Re: Is this ambiguous? from C. M. Sperberg-McQueen on 2022-02-14 (public-ixml@w3.org from February 2022)

From: C. M. Sperberg-McQueen <cmsmcq@blackmesatech.com>
Date: Sun, 13 Feb 2022 19:34:51 -0700
To: Bethan Tovey-Walsh <accounts@bethan.wales>
Cc: Norm Tovey-Walsh <norm@saxonica.com>, public-ixml@w3.org
Message-ID: <87wnhych10.fsf@blackmesatech.com>
Bethan Tovey-Walsh writes:

> I would tentatively suggest we consider saying that implementations
> must report that there is more than one possible valid vxml
> output. That wouldn’t require committing to a single definition of
> ambiguity, and would (I suspect) be the most useful information for
> users. I don’t imagine a user being particularly interested in the
> intermediate (and potentially ambiguous) states their grammar goes
> through in order for my implementation to parse an input. I do imagine
> their being interested in knowing that the vxml output they’ve
> received is one amongst a larger number of possible outputs.

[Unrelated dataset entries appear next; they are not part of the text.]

-- ==== Sys2Proof/Certificates/Slice0/Obligations.lean ====
section
/-! DEFINITION. The statements about the model. Each obligation is a proposition of its own; one that covers several kinds of
instruction is the conjunction of the claims that stand before it. The terms they share (Completes, Ends, Accesses, ...) are those of
Safety. -/

open Sys2Proof Sys2Proof.Machine

/-- A step runs the word that its issue slot reads, decoded: `step` is `exec` of the decoded instruction, in the state in which
the slot holds the word and its marker bit; a word that no entry admits traps (R117, R126, R129). -/
def Obligations.StepRunsTheDecodedWord : Prop :=
  ∀ (s s' : State) (L : Latch) (w : BitVec 32), s.readsWord L w s' →
    (∀ d, decodeWord L.limm (L.stepped w) = .ok d →
      step s = exec d.instr { s' with issue := some { L with word := w, marker := d.marker } }) ∧
    (∀ e, decodeWord L.limm (L.stepped w) = .error e → ∃ c, (c = 1 ∨ c = 2) ∧ step s = .next (s'.trap { L with word := w } c 0)) ∧
    (∀ u x, s.issue = some L → L.held = none → s.groupOf L = [u] → u.fetched = [] →
      s.xlate L.core (s.latchCtx L) L.at_.toNat .fetch (s.privileged u) = some x →
      s.cached L.core (s.latchCtx L) L.at_.toNat = some x → s.mem.iword? L.core (x.leaf.key L.at_.toNat) = none →
      s.mem.retry (some L.core) (x.leaf.key L.at_.toNat) 4 = false → s.mem.poisoned (x.leaf.key L.at_.toNat) 4 = false →
      ∃ s'', s.readsWord L (s.mem.wordNow (x.leaf.key L.at_.toNat)) s'')

/-- Words written out from the layout of Table 6-1 and the function codes of Tables 6-11 to 6-24, one or two of each class, decode to their
instructions. -/
def Obligations.WordsOfTheTables : Prop :=
  ∀ x ∈ ([
    (0b0_0000_000000_0000000_0000000_0000000, false, .nop),
    (0b0_0000_000001_1111111_1111111_1111110, false, .bra 0x1FFFFE),
    (0b0_0000_000011_0000010_0000100_0000000, false, .calli 2 4),
    (0b0_0000_010001_1011010_0000000_0000000, false, .guard 5 true 2),
    (0b0_0001_000100_0010100_0101000_0111100, false, .sub false 20 40 60),
    (0b1_0001_000100_0010100_0101000_0111100, true, .sub false 20 40 60),
    (0b0_0010_010010_0000101_1111111_1111101, false, .movi 5 0xFFFFFFFD),
    (0b0_0011_001001_0000011_0001000_0001001, false, .pset .lt .n32 3 8 9),
    (0b0_0100_010010_0000011_0000101_0000000, false, .vote .all 3 5),
    (0b0_0101_001011_0000001_0000010_0000011, false, .ffmaBf16 1 2 3),
    (0b0_0110_011100_0000111_0000000_0000000, false, .flagr 7),
    (0b0_0111_001101_0001000_0001010_1111111, false, .ld .si .b64 8 10 0xFFFFFFFF),
    (0b0_1000_101111_0001010_0001100_0000101, false, .gath true .f64 10 12 5),
    (0b0_1001_010001_0000100_0000110_0001000, false, .atom .xor true 4 6 8),
    (0b0_1010_100010_0000011_0000000_0000000, false, .zrel 3),
    (0b0_1011_000000_0000010_0000100_0000101, false, .kenc 5 2 4),
    (0b0_1100_010010_0000110_0000111_0000100, false, .gangq 6 7 4),
    (0b0_1101_000001_0000000_0001000_0001011, false, .ctlw 8 11),
    (0xFFFFFFFF, true, .ill)] : List (BitVec 32 × Bool × Instr)),
    decodeWord none x.1 = .ok { marker := x.2.1, instr := x.2.2 }

namespace Sys2Proof.Claims

/-- Decoding what the encoder writes gives the instruction back: for every well-formed instruction, with every operand at every value
that the encoding admits, and either marker bit (R110 to R116); a LIMM carries every imm21. -/
def DecodingUndoesEncoding : Prop :=
  (∀ (s : Bool) (i : Instr) (limm : Option (BitVec 21)) (w : BitVec 32), WellFormed i = true → encode s i = some (limm, w) →
    (Instr.isPrefix i = true → s = false) → (i = .ill → s = true) → decodeWord limm w = .ok { marker := s, instr := i }) ∧
  ∀ v : BitVec 21, decodeWord none (limmWord v) = .ok { marker := false, instr := .limm } ∧ limmImm (limmWord v) = v

/-- Encoding what the decoder reads gives the word back, so that two words that stand alone never mean the same instruction (R110, R111, R127). -/
def EncodingUndoesDecoding : Prop :=
  ∀ (w : BitVec 32) (d : Decoded), decodeWord none w = .ok d → d.instr ≠ .limm → encode d.marker d.instr = some (none, w)

end Sys2Proof.Claims

/-- Decoding undoes encoding for every well-formed instruction, and encoding undoes decoding. -/
def Obligations.DecodingAndEncodingAgree : Prop :=
    Claims.DecodingUndoesEncoding ∧
    Claims.EncodingUndoesDecoding

/-- Every state has a next state: no word and no step of the device stops the machine. -/
def Obligations.EveryStepAnswers : Prop := ∀ s : State, s.safeStep

/-- The canonical form of memory (rising addresses, no byte that an unlisted address would read as) is kept by every step, from every
state that has it. -/
def Obligations.EveryStepKeepsMemoryCanonical : Prop :=
  ∀ s t : State, Memory.wf s.mem.cells = true → step s = .next t → Memory.wf t.mem.cells = true

/-- Memory (Table 18-1, R350): a part written reads back in its byte order, every other byte stays, the canonical form is kept, and two
memories in it that read alike are the same. -/
def Obligations.MemoryHoldsWhatIsWritten : Prop :=
  ∀ (m : List Host.Cell) (a n v : Nat), Memory.wf m = true →
    Memory.wf (Memory.writeN m a n v) = true ∧
    (∀ i, i < n → Memory.read (Memory.writeN m a n v) (a + i) = BitVec.ofNat 8 (v / 256 ^ i)) ∧
    (∀ x, x < a ∨ a + n ≤ x → Memory.read (Memory.writeN m a n v) x = Memory.read m x) ∧
    Memory.readN (Memory.writeN m a n v) a n = v % 256 ^ n ∧
    ∀ m', Memory.wf m' = true → (∀ x, Memory.read m x = Memory.read m' x) → m = m'

/-- What reset leaves (R434, R435): nothing is live, memory lists nothing, and PWRCAP is 1,600. -/
def Obligations.ResetLeavesNothingLive : Prop :=
  let s := State.reset
  s.issue = none ∧ s.threads = [] ∧ s.warps = [] ∧ s.teams = [] ∧ s.tasks = [] ∧ s.ctxs = [] ∧ s.images = [] ∧
  s.mem.cells = [] ∧ Memory.wf s.mem.cells = true ∧ s.mem.l1 = [] ∧ s.mem.l1tlb = [] ∧ s.mem.shtlb = [] ∧ s.mem.miss = [] ∧
  s.dev.boot = .off ∧ s.dev.pwrcap = 1600 ∧ s.dev.therm = false ∧ s.dev.mbox.busy = false

/-- Every word of class 13 outside privileged mode, assigned or not, traps with cause PRIVILEGE (R128). -/
def Obligations.ClassThirteenIsPrivileged : Prop :=
  ∀ (s s' : State) (L : Latch) (w : BitVec 32), s.readsWord L w s' → L.rep = none ∨ L.j = 0 →
    w.extractLsb' 27 4 = 13 → (∃ u ∈ s'.at L.core L.who, s'.privileged u = false) →
    ∃ m, step s = .next (s'.trap { L with word := w, marker := m } 2 0)

/-- Classes 14 and 15 are illegal, the word 0 is NOP and the word of ones is ILL (R127). -/
def Obligations.ReservedClassesAreIllegal : Prop :=
  (∀ (s s' : State) (L : Latch) (w : BitVec 32), s.readsWord L w s' → L.rep = none ∨ L.j = 0 →
    w.extractLsb' 27 4 = 14 ∨ w.extractLsb' 27 4 = 15 →
    ∃ m, step s = .next (s'.trap { L with word := w, marker := m } 1 0)) ∧
  decodeWord none 0x00000000 = .ok { marker := false, instr := .nop } ∧
  decodeWord none 0xFFFFFFFF = .ok { marker := true, instr := .ill } ∧
  ∀ (s : State) (L : Latch), s.issue = some L → exec .ill s = .next (s.trap L 1 0)

namespace Sys2Proof.Claims

/-- A word whose check fails traps with the cause of the first failure, and a word that no lane executes has no effect beyond
its issue slot (R129, R141). -/
def ChecksAndMaskedWords : Prop :=
  ∀ (s : State) (L : Latch) (i : Instr), (encodeFields i).isSome → s.issue = some L →
    (∀ c, s.check i L = some c → exec i s = .next (s.trap L c 0)) ∧
    (Instr.isPrefix i = false ∨ (∃ p n c, i = .guard p n c) → s.check i L = none → s.fp64Busy i L = false → L.exec = [] →
      Completes s L i id id)

/-- The order of the checks (R129, steps 1 to 4). -/
def ChecksComeInOrder : Prop :=
  ∀ (s : State) (L : Latch) (i : Instr),
    let unpriv := ∃ u ∈ s.at L.core L.who, s.privileged u = false
    let inGuard := ∃ u ∈ s.at L.core L.group, u.guard.isSome
    (i = .ill → s.check i L = some 1) ∧
    (i ≠ .ill → Instr.isSystem i → unpriv → s.check i L = some 2) ∧
    (i ≠ .ill → ¬ (Instr.isSystem i ∧ unpriv) →
      (i.fieldsOk = false → s.check i L = some 1) ∧
      (i.fieldsOk → L.rep.isSome → Instr.isSystem i ∨ (Instr.isClass0 i ∧ i ≠ .limm) → s.check i L = some 1) ∧
      (i.fieldsOk → L.rep = none → (∃ p n c, i = .guard p n c) → inGuard → s.check i L = some 1) ∧
      (i.fieldsOk → L.rep = none → ¬ ((∃ p n c, i = .guard p n c) ∧ inGuard) →
        (s.check i L = none ↔ ∀ o ∈ i.operands, o.aligned ∧ ∀ u ∈ s.at L.core L.who, o.inRows u.regs.length u.wb) ∧
        (s.check i L = none ∨ s.check i L = some 1)))

/-- The target of a REP is checked over every repeat still to run (R114, R119, R120): a stepped field that names no register is illegal, one
that would pass the last entry of its file is REPOVF, and else the word passes exactly when every operand of every repeat is aligned
and names only rows of the threads. -/
def RepeatsAreChecked : Prop :=
  ∀ (s : State) (L : Latch) (i : Instr) (n : Nat) (sD sA sB : Bool), L.rep = some (n, sD, sA, sB) →
    i ≠ .ill → i.fieldsOk → Instr.isSystem i = false → Instr.isClass0 i = false →
    let steps := fun (f : Field) => match f with | .d => sD | .a => sA | .b => sB
    let left := L.n - L.j
    let astray := ∃ f, steps f = true ∧ i.fieldOperand f = none
    let past := ∃ f o, steps f = true ∧ i.fieldOperand f = some o ∧ o.file.size ≤ o.num + (left - 1)
    (astray → s.check i L = some 1) ∧
    (¬ astray → past → s.check i L = some 3) ∧
    (¬ astray → ¬ past →
      (s.check i L = none ↔ ∀ k < left, ∀ o ∈ i.operands,
        let o' := if steps o.field then { o with num := o.num + k } else o
        o'.aligned ∧ ∀ u ∈ s.at L.core L.who, o'.inRows u.regs.length u.wb) ∧
      (s.check i L = none ∨ s.check i L = some 1))

/-- Repeat j of a REP executes its target with D + j·sD, A + j·sA and B + j·sB (R114), and a word without a REP is executed as it
stands. -/
def RepeatsStepTheirFields : Prop :=
  ∀ (L : Latch) (w : BitVec 32),
    (L.rep = none → L.stepped w = w) ∧
    ∀ n sD sA sB, L.rep = some (n, sD, sA, sB) → w ≠ limmWord (limmImm w) →
      let at_ := fun (x : BitVec 32) (k : Nat) => (x.extractLsb' k 7).toNat
      let by_ := fun (on : Bool) => if on then L.j else 0
      at_ w 14 + by_ sD < 128 → at_ w 7 + by_ sA < 128 → at_ w 0 + by_ sB < 128 →
      (L.stepped w).extractLsb' 21 11 = w.extractLsb' 21 11 ∧
      at_ (L.stepped w) 14 = at_ w 14 + by_ sD ∧ at_ (L.stepped w) 7 = at_ w 7 + by_ sA ∧ at_ (L.stepped w) 0 = at_ w 0 + by_ sB

end Sys2Proof.Claims

/-- The checks of a word, their order, those of every repeat of a REP and the fields that a repeat steps, and words that no lane executes. -/
def Obligations.ChecksOfWords : Prop :=
    Claims.ChecksAndMaskedWords ∧
    Claims.ChecksComeInOrder ∧
    Claims.RepeatsAreChecked ∧
    Claims.RepeatsStepTheirFields

namespace Sys2Proof.Claims

/-- TRAP, SYSC and ILL take their traps (R127, R171). -/
def TrapInstructionsTrap : Prop :=
  ∀ (s : State) (L : Latch) (imm : Imm),
    (s.executes L (.trap imm) → exec (.trap imm) s = .next (s.trap L 5 imm.toNat)) ∧
    (s.executes L (.sysc imm) → exec (.sysc imm) s = .next (s.trap L 6 imm.toNat)) ∧
    (s.issue = some L → exec .ill s = .next (s.trap L 1 0))

/-- Taking an exception (R391, R393): the trapping threads write their records, then stand at TVEC with their handler bit set,
without REP or guard range; nothing else of them changes, and no byte of memory but by those writes. With a handler bit already set, TVEC or TRBASE zero or a record write
that faults, it is a double fault; while a record meets a retry the trap waits. -/
def TrapEntry : Prop :=
  ∀ (s : State) (L : Latch) (cause info : Nat) (u0 : Thread) (c : Context),
    (s.at L.core L.who).head? = some u0 → s.ctx? (s.ctxOf u0) = some c →
    let left := ((s.updWarp L.core L.warp fun w => { w with cur := none }).unlatch).passOthers L
    let write := left.writeTraps L c (laneMask (s.at L.core L.exec)) cause info (s.at L.core L.who)
    let twice := (∃ u ∈ s.at L.core L.who, u.handler) ∨ c.tvec = 0 ∨ c.trbase = 0
    (twice → s.trap L cause info = left.doubleFault L.core (s.ctxOf u0)) ∧
    (¬ twice → (∃ r k t, write = .fault r k t) → s.trap L cause info = left.doubleFault L.core (s.ctxOf u0)) ∧
    (¬ twice → ∀ t, write = .retry t → s.trap L cause info = s.stall t L) ∧
    (¬ twice → ∀ t, write = .done t →
      (∀ a, Memory.read (s.trap L cause info).mem.cells a = Memory.read t.mem.cells a) ∧
      ∀ d k u, t.thread? d k = some u → (s.trap L cause info).thread? d k =
        some (if d = L.core ∧ k ∈ L.who then { u with handler := true, pc := c.tvec, guard := none, repLeft := 0, zwait := none, midway := none } else u))

end Sys2Proof.Claims

/-- TRAP, SYSC and ILL take their traps, and what taking a trap does. -/
def Obligations.TrapsAreTaken : Prop :=
    Claims.TrapInstructionsTrap ∧
    Claims.TrapEntry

I think that amounts to saying that what must be reported is that there
is more than one XML document (wave hands here in the direction of the
canonicalization spec) that reflects the input string and the grammar
and markings in the input grammar.

I agree that that is likely to be the easiest to explain.

I see three complications that make me reluctant to adopt this approach
in the spec right now.

1 One motive for reporting ambiguity is that it tends to slow down an
Earley parser.  It does so whether the ambiguity results in a different
XML output or not, so reporting ambiguity only when it affects the XML
may be suboptimal.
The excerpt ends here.